What to work on – Which lines of the records below contain the word "LaneOk"? Show each one.

Information –
-- ==== Sys2Proof/Laws/KeptStatus.lean ====
section
/-!
SUPPORT. What the operations and commands of Machine/Status.lean keep.
-/

namespace Sys2Proof.Machine

theorem State.overlayNow_kept {a : State} (s : State) (h0 : Kept a s) : Kept a (State.overlayNow s) := by
  refine h0.trans ?_
  unfold State.overlayNow
  try dsimp only
  repeat' (first
    | with_reducible exact Kept.refl _
    | with_reducible apply State.modLanes_kept
    | with_reducible apply Kept.ite
    | split
    | intro _
    | with_reducible assumption
    | with_reducible refine LaneOk.mk_same ?_
    | with_reducible refine HubOk.mk_same ?_
    | with_reducible refine FrontEnd.gatesOk_same ?_
    | with_reducible refine BankState.gatesOk_same ?_
    | with_reducible refine Kept.mk_same ?_)
theorem State.noteChan_kept {a : State} (s : State) (l : LaneId) (c : Chan) (h0 : Kept a s) : Kept a (State.noteChan s l c) := by
  refine h0.trans ?_
  unfold State.noteChan
  extract_lets k src s0 s1
  have k_s0 : Kept s s0 := by
    unfold s0
    try dsimp only
    repeat' (first
      | with_reducible assumption
      | with_reducible exact Kept.refl _
      | with_reducible apply State.modLane_kept
      | with_reducible apply State.event_kept
      | with_reducible apply Kept.ite
      | split
      | intro _
      | with_reducible assumption
      | with_reducible refine LaneOk.mk_same ?_
      | with_reducible refine HubOk.mk_same ?_
      | with_reducible refine FrontEnd.gatesOk_same ?_
      | with_reducible refine BankState.gatesOk_same ?_
      | with_reducible refine Kept.mk_same ?_)
  try clear_value s0
  have k_s1 : Kept s s1 := by
    unfold s1
    try dsimp only
    repeat' (first
      | with_reducible assumption
      | with_reducible exact Kept.refl _
      | with_reducible apply State.modLane_kept
      | with_reducible apply State.event_kept
      | with_reducible apply Kept.ite
      | split
      | intro _
      | with_reducible assumption
      | with_reducible refine LaneOk.mk_same ?_)
  try clear_value s1
  try dsimp only
  repeat' (first
    | with_reducible assumption
    | with_reducible exact Kept.refl _
    | with_reducible apply State.modLane_kept
    | with_reducible apply State.event_kept
    | with_reducible apply Kept.ite)
theorem State.notePoint_kept {a : State} (s : State) (l : LaneId) (i : Point) (h0 : Kept a s) : Kept a (State.notePoint s l i) := by
  refine h0.trans ?_
  unfold State.notePoint
  extract_lets k s1
  have k_s1 : Kept s s1 := by
    unfold s1
    try dsimp only
    repeat' (first
      | with_reducible assumption
      | with_reducible exact Kept.refl _
      | with_reducible apply State.modLane_kept
      | with_reducible apply State.event_kept
      | with_reducible apply Kept.ite
      | split
      | intro _
      | with_reducible assumption
      | with_reducible refine LaneOk.mk_same ?_)
  try clear_value s1
  try dsimp only
  repeat' (first
    | with_reducible assumption
    | with_reducible exact Kept.refl _
    | with_reducible apply State.modLane_kept
    | with_reducible apply State.event_kept
    | with_reducible apply Kept.ite)
theorem State.noteAll_kept {a : State} (s : State) (h0 : Kept a s) : Kept a (State.noteAll s) := by
  refine h0.trans ?_
  unfold State.noteAll
  try dsimp only
  repeat' (first
    | with_reducible exact Kept.refl _
    | with_reducible apply State.noteChan_kept
    | with_reducible apply State.notePoint_kept
    | with_reducible apply Kept.each
    | intro _)

end Sys2Proof.Machine
end

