-- ==== Sys2Proof/Laws/KeptField.lean ====
section
/-!
SUPPORT. What the operations and commands of Machine/Field.lean keep.
-/

namespace Sys2Proof.Machine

Solution –
    | with_reducible refine LaneOk.mk_same ?_
      | with_reducible refine LaneOk.mk_same ?_
      | with_reducible refine LaneOk.mk_same ?_)
      | with_reducible refine LaneOk.mk_same ?_)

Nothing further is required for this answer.